### Excerpted records

-- ==== Sys2Proof/Laws/Kept.lean ====
section
/-! SUPPORT. What every operation keeps: a property that the primitives keep is kept by all of `exec`, whatever is wired and
whichever primitive faults. -/

namespace Sys2Proof.Machine

/-- What a part of an operation ends in: `D` where it is done, `H` where a fault was entered; a refusal ends in nothing. -/
def Run.Ends {α : Type} (D : α → State → Prop) (H : State → Prop) : Run α → Prop
  | .done a s => D a s
  | .halted s => H s
  | .refused _ => True

theorem Run.Ends.andThen {α β : Type} {D : α → State → Prop} {E : β → State → Prop} {H : State → Prop} {m : Run α}
    {f : α → State → Run β} (hm : m.Ends D H) (hf : ∀ a s, m = .done a s → D a s → (f a s).Ends E H) :
    (m.andThen f).Ends E H := by
  cases m with
  | done a s => exact hf a s rfl hm
  | halted s => exact hm
  | refused r => trivial

/-- `P` is kept by the primitives and by the engine's own moves, and a fault entered from `P` leaves `H`. -/
structure Kept (P H : State → Prop) : Prop where
  cfgOut : ∀ l s, P s → P (s.cfgOut l)
  cfgIn : ∀ s, P s → P (s.cfgIn .io)
  setTo : ∀ l b p s, P s → Periph.observe (.set l b) s.io s.ce s.periph = .ok p → P (s.setTo l b p)
  slept : ∀ d s, P s → P (s.slept d)
  sampled : ∀ l b p n s, P s → s.sampleNow = .ok (b, p, n) → P (s.sampled l b p n)
  engine : ∀ r m p x q s, P s → P { s with sr := r, tmr := m, ph := p, txn := x, seq := q }
  count : ∀ x s, P s → BitVec.toNat x ≤ 8 → P { s with bc := x }
  faulted : ∀ l p s, P s → H (enterLineFault l p { s with prims := s.prims + 1 })

namespace Kept

variable {P H : State → Prop}

theorem attempt {α : Type} {D : α → State → Prop} (h : Kept P H) {l : Option Line} {p : Primitive} {s : State}
    {body : State → Run α} (hs : P s) (hb : (body { s with prims := s.prims + 1 }).Ends D H) :
    (attempt l p s body).Ends D H := by
  unfold Machine.attempt
  split
  · exact h.faulted l p s hs
  · exact hb

theorem cfgLine (h : Kept P H) {l : Line} {d : Dir} {s : State} (hd : d = .inp → l = .io) (hs : P s) :
    (cfgLine l d s).Ends (fun _ => P) H := by
  cases d with
  | out => rw [cfgLine_out]; exact h.attempt hs (h.cfgOut l s hs)
  | inp => obtain rfl := hd rfl; rw [cfgLine_in]; exact h.attempt hs (h.cfgIn s hs)

theorem setLine (h : Kept P H) {l : Line} {b : Level} {s : State} (hs : P s) :
    (setLine l b s).Ends (fun _ => P) H := by
  rw [setLine_eq]
  refine h.attempt hs ?_
  cases ho : Periph.observe (.set l b) s.io s.ce s.periph with
  | ok p => exact h.setTo l b p s hs ho
  | error r => trivial

theorem sleep (h : Kept P H) {d : BitVec 16} {s : State} (hs : P s) : (sleepMicros d s).Ends (fun _ => P) H := by
  rw [sleepMicros_eq]
  exact h.attempt hs (h.slept d s hs)

theorem sample (h : Kept P H) {l : Line} {s : State} (hs : P s) : (sampleLine l s).Ends (fun _ => P) H := by
  rw [sampleLine_eq]
  refine h.attempt hs ?_
  cases hx : s.sampleNow with
  | ok x => exact h.sampled l x.1 x.2.1 x.2.2 s hs hx
  | error r => trivial

/-- One cell further, the count grows by one. -/
theorem count_succ {x : BitVec 4} {n : Nat} (h : x.toNat + (n + 1) ≤ 8) : (x + 1).toNat + n ≤ 8 := by
  rw [BitVec.toNat_add]
  have : (1 : BitVec 4).toNat = 1 := rfl
  omega

theorem writeCell (h : Kept P H) {b : Level} {s : State} (hs : P s) (hb : (s.bc + 1).toNat ≤ 8) :
    (writeCell b s).Ends (fun _ => P) H := by
  unfold Machine.writeCell
  refine (h.setLine (h.engine _ _ _ _ _ _ hs)).andThen fun _ s1 e1 h1 => ?_
  refine (h.setLine (h.engine _ _ _ _ _ _ h1)).andThen fun _ s2 e2 h2 => ?_
  refine (h.sleep (h.engine _ _ _ _ _ _ h2)).andThen fun _ s3 e3 h3 => ?_
  refine (h.setLine (h.engine _ _ _ _ _ _ h3)).andThen fun _ s4 e4 h4 => ?_
  refine (h.sleep (h.engine _ _ _ _ _ _ h4)).andThen fun _ s5 e5 h5 => ?_
  have hbc : s5.bc = s.bc := by
    obtain ⟨_, -, rfl⟩ := setLine_done e1
    obtain ⟨_, -, rfl⟩ := setLine_done e2
    obtain rfl := sleep_done e3
    obtain ⟨_, -, rfl⟩ := setLine_done e4
    obtain rfl := sleep_done e5
    rfl
  exact h.count _ _ (h.engine (shiftOut s5.sr) s5.tmr s5.ph s5.txn s5.seq s5 h5) (by rw [hbc]; exact hb)

theorem writeCells (h : Kept P H) {bs : List Level} {s : State} (hs : P s) (hb : s.bc.toNat + bs.length ≤ 8) :
    (writeCells bs s).Ends (fun _ => P) H := by
  induction bs generalizing s with
  | nil => exact hs
  | cons b bs ih =>
    have hn : (s.bc + 1).toNat + bs.length ≤ 8 := count_succ hb
    refine (h.writeCell hs (by omega)).andThen fun _ t e ht => ?_
    obtain ⟨p, -, rfl⟩ := writeCell_done e
    exact ih ht hn

theorem writeByte (h : Kept P H) {v : Byte} {s : State} (hs : P s) : (writeByte v s).Ends (fun _ => P) H := by
  unfold Machine.writeByte
  refine (h.cfgLine (fun e => by cases e) (h.count 0 _ (h.engine v s.tmr .wCfg s.txn s.seq s hs) (by decide))).andThen
    fun _ s1 e1 h1 => ?_
  refine (h.writeCells h1 ?_).andThen fun _ s2 _ h2 => h.engine _ _ _ _ _ _ h2
  obtain rfl := cfgOut_done e1
  exact Nat.le_refl 8

theorem readCell (h : Kept P H) {s : State} (hs : P s) (hb : (s.bc + 1).toNat ≤ 8) :
    (readCell s).Ends (fun _ => P) H := by
  unfold Machine.readCell
  refine (h.setLine (h.engine _ _ _ _ _ _ hs)).andThen fun _ s1 e1 h1 => ?_
  refine (h.sleep (h.engine _ _ _ _ _ _ h1)).andThen fun _ s2 e2 h2 => ?_
  refine (h.sample (h.engine _ _ _ _ _ _ h2)).andThen fun b s3 e3 h3 => ?_
  refine (h.setLine (h.engine _ _ _ _ _ _ h3)).andThen fun _ s4 e4 h4 => ?_
  refine (h.sleep (h.engine _ _ _ _ _ _ h4)).andThen fun _ s5 e5 h5 => ?_
  have hbc : s5.bc = s.bc := by
    obtain ⟨_, -, rfl⟩ := setLine_done e1
    obtain rfl := sleep_done e2
    obtain ⟨_, _, -, rfl⟩ := sample_done e3
    obtain ⟨_, -, rfl⟩ := setLine_done e4
    obtain rfl := sleep_done e5
    rfl
  exact h.count _ _ h5 (by rw [hbc]; exact hb)

theorem readCells (h : Kept P H) {is : List Nat} {r : Byte} {s : State} (hs : P s)
    (hb : s.bc.toNat + is.length ≤ 8) : (readCells is r s).Ends (fun _ => P) H := by
  induction is generalizing r s with
  | nil => exact hs
  | cons i is ih =>
    have hn : (s.bc + 1).toNat + is.length ≤ 8 := count_succ hb
    refine (h.readCell hs (by omega)).andThen fun b t e ht => ?_
    obtain ⟨p, n, rfl⟩ := readCell_done e
    exact ih ht hn

theorem readByte (h : Kept P H) {s : State} (hs : P s) : (readByte s).Ends (fun _ => P) H := by
  unfold Machine.readByte
  refine (h.cfgLine (fun _ => rfl) (h.count 0 _ (h.engine 0 s.tmr .rCfg s.txn s.seq s hs) (by decide))).andThen
    fun _ s1 e1 h1 => ?_
  refine (h.readCells h1 ?_).andThen fun _ s2 _ h2 => h.engine _ _ _ _ _ _ h2
  obtain rfl := cfgIn_done e1
  exact Nat.le_refl 8

theorem writeRegister (h : Kept P H) {a v : Byte} {s : State} (hs : P s) :
    (writeRegister a v s).Ends (fun _ => P) H := by
  unfold Machine.writeRegister
  refine (h.setLine (h.engine _ _ _ _ _ _ hs)).andThen fun _ s1 _ h1 => ?_
  refine (h.writeByte (h.engine _ _ _ _ _ _ h1)).andThen fun _ s2 _ h2 => ?_
  refine (h.writeByte (h.engine _ _ _ _ _ _ h2)).andThen fun _ s3 _ h3 => ?_
  exact (h.setLine (h.engine _ _ _ _ _ _ h3)).andThen fun _ s4 _ h4 => h.engine _ _ _ _ _ _ h4

theorem readRegister (h : Kept P H) {a : Byte} {s : State} (hs : P s) : (readRegister a s).Ends (fun _ => P) H := by
  unfold Machine.readRegister
  refine (h.setLine (h.engine _ _ _ _ _ _ hs)).andThen fun _ s1 _ h1 => ?_
  refine (h.writeByte (h.engine _ _ _ _ _ _ h1)).andThen fun _ s2 _ h2 => ?_
  refine (h.readByte (h.engine _ _ _ _ _ _ h2)).andThen fun _ s3 _ h3 => ?_
  exact (h.setLine (h.engine _ _ _ _ _ _ h3)).andThen fun _ s4 _ h4 => h.engine _ _ _ _ _ _ h4

theorem writeSteps (h : Kept P H) {ps : List (Byte × Byte)} {k : BitVec 4} {s : State} (hs : P s) :
    (writeSteps k ps s).Ends (fun _ => P) H := by
  induction ps generalizing k s with
  | nil => exact hs
  | cons q ps ih =>
    exact (h.writeRegister (h.engine _ _ _ _ _ _ hs)).andThen fun _ s1 _ h1 => ih h1

theorem readSteps (h : Kept P H) {as : List Byte} {k : BitVec 4} {s : State} (hs : P s) :
    (readSteps k as s).Ends (fun _ => P) H := by
  induction as generalizing k s with
  | nil => exact hs
  | cons a as ih =>
    exact (h.readRegister (h.engine _ _ _ _ _ _ hs)).andThen fun _ s1 _ h1 =>
      (ih h1).andThen fun _ s2 _ h2 => h2

theorem initLines (h : Kept P H) {s : State} (hs : P s) : (initLines s).Ends (fun _ => P) H := by
  unfold Machine.initLines
  refine (h.cfgLine (fun e => by cases e) hs).andThen fun _ s1 _ h1 => ?_
  refine (h.cfgLine (fun e => by cases e) h1).andThen fun _ s2 _ h2 => ?_
  refine (h.cfgLine (fun e => by cases e) h2).andThen fun _ s3 _ h3 => ?_
  refine (h.setLine h3).andThen fun _ s4 _ h4 => ?_
  exact (h.setLine h4).andThen fun _ s5 _ h5 => h.setLine h5

/-- What `finish` makes of it. -/
theorem finish {m : Run (BitVec 56)} {t : State} (h : finish m = .next t) (hm : m.Ends (fun _ => P) H) :
    (∃ p u, P u ∧ t = respond p u) ∨ H t := by
  rcases finish_eq_next h with ⟨p, u, rfl, rfl⟩ | rfl
  · exact .inl ⟨p, u, hm, rfl⟩
  · exact .inr hm

theorem wireCommand (h : Kept P H) {b : Byte} {s t : State} (hs : P s) (he : wireCommand b s = .next t) :
    (∃ p u, P u ∧ t = respond p u) ∨ H t := by
  unfold Machine.wireCommand at he
  split at he
  · cases he
  split at he
  · cases he
  exact finish he ((h.writeByte (h.engine _ _ _ _ _ _ hs)).andThen fun _ s1 _ h1 => h.engine _ _ _ _ _ _ h1)

/-- Every operation, answered from a state with `P`, ends in `P` with its response written, or in `H`. -/
theorem exec (h : Kept P H) {i : Instr} {s t : State} (hs : P s) (he : exec i s = .next t) :
    (∃ p u, P u ∧ t = respond p u) ∨ H t := by
  cases i with
  | init =>
    simp only [Machine.exec, execInit] at he
    split at he
    · exact .inl ⟨_, s, hs, by simpa using he.symm⟩
    · exact finish he ((h.initLines hs).andThen fun _ _ _ h1 => h1)
  | settime x =>
    simp only [Machine.exec, execSettime] at he
    split at he
    · exact .inl ⟨_, s, hs, by simpa using he.symm⟩
    split at he
    · cases he
    split at he
    · cases he
    exact finish he ((h.writeSteps hs).andThen fun _ _ _ h1 => h.engine _ _ _ _ _ _ h1)
  | readtime =>
    simp only [Machine.exec, execReadtime] at he
    split at he
    · exact .inl ⟨_, s, hs, by simpa using he.symm⟩
    split at he
    · cases he
    exact finish he ((h.readSteps hs).andThen fun _ _ _ h1 => h.engine _ _ _ _ _ _ h1)
  | wrreg a v =>
    simp only [Machine.exec, execWrreg] at he
    split at he
    · cases he
    split at he
    · cases he
    split at he
    · cases he
    exact finish he ((h.writeRegister hs).andThen fun _ _ _ h1 => h1)
  | rdreg a =>
    simp only [Machine.exec, execRdreg] at he
    split at he
    · cases he
    split at he
    · cases he
    split at he
    · cases he
    exact finish he ((h.readRegister hs).andThen fun _ _ _ h1 => h1)
  | cehi =>
    simp only [Machine.exec, execCehi] at he
    split at he
    · cases he
    split at he
    · cases he
    exact finish he ((h.setLine hs).andThen fun _ _ _ h1 => h1)
  | celo =>
    simp only [Machine.exec, execCelo] at he
    split at he
    · cases he
    split at he
    · cases he
    exact finish he ((h.setLine hs).andThen fun _ _ _ h1 => h1)
  | wrbyte v =>
    simp only [Machine.exec, execWrbyte] at he
    split at he
    · cases he
    split at he
    · cases he
    exact finish he ((h.writeByte hs).andThen fun _ _ _ h1 => h1)
  | rdbyte =>
    simp only [Machine.exec, execRdbyte] at he
    split at he
    · cases he
    split at he
    · cases he
    exact finish he ((h.readByte hs).andThen fun _ _ _ h1 => h1)
  | bcd2dec b => exact .inl ⟨_, s, hs, by simpa [Machine.exec, execBcd2dec] using he.symm⟩
  | dec2bcd d => exact .inl ⟨_, s, hs, by simpa [Machine.exec, execDec2bcd] using he.symm⟩
  | cfgline l d =>
    simp only [Machine.exec, execCfgline] at he
    split at he
    · cases he
    split at he
    · cases he
    · rename_i hc
      refine finish he ((h.cfgLine ?_ hs).andThen fun _ _ _ h1 => h1)
      rintro rfl
      revert hc
      cases l <;> decide
  | sethi l =>
    simp only [Machine.exec, execSethi] at he
    split at he
    · cases he
    split at he
    · cases he
    exact finish he ((h.setLine hs).andThen fun _ _ _ h1 => h1)
  | setlo l =>
    simp only [Machine.exec, execSetlo] at he
    split at he
    · cases he
    split at he
    · cases he
    exact finish he ((h.setLine hs).andThen fun _ _ _ h1 => h1)
  | rdlvl l =>
    simp only [Machine.exec, execRdlvl] at he
    split at he
    · cases he
    split at he
    · cases he
    exact finish he ((h.sample hs).andThen fun _ _ _ h1 => h1)
  | sleep d =>
    simp only [Machine.exec, execSleep] at he
    split at he
    · cases he
    exact finish he ((h.sleep hs).andThen fun _ _ _ h1 => h1)
  | secW => exact h.wireCommand hs he
  | secR => exact h.wireCommand hs he
  | minW => exact h.wireCommand hs he
  | minR => exact h.wireCommand hs he
  | hourW => exact h.wireCommand hs he
  | hourR => exact h.wireCommand hs he
  | dateW => exact h.wireCommand hs he
  | dateR => exact h.wireCommand hs he
  | monthW => exact h.wireCommand hs he
  | monthR => exact h.wireCommand hs he
  | dayW => exact h.wireCommand hs he
  | dayR => exact h.wireCommand hs he
  | yearW => exact h.wireCommand hs he
  | yearR => exact h.wireCommand hs he
  | wpW => exact h.wireCommand hs he
  | wpR => exact h.wireCommand hs he

end Kept
end Sys2Proof.Machine
end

### What this task involves
Whenever "generalizing" occurs in a line of the entries, copy that line.

### Written answer
  induction bs generalizing s with
  induction is generalizing r s with
  induction ps generalizing k s with
  induction as generalizing k s with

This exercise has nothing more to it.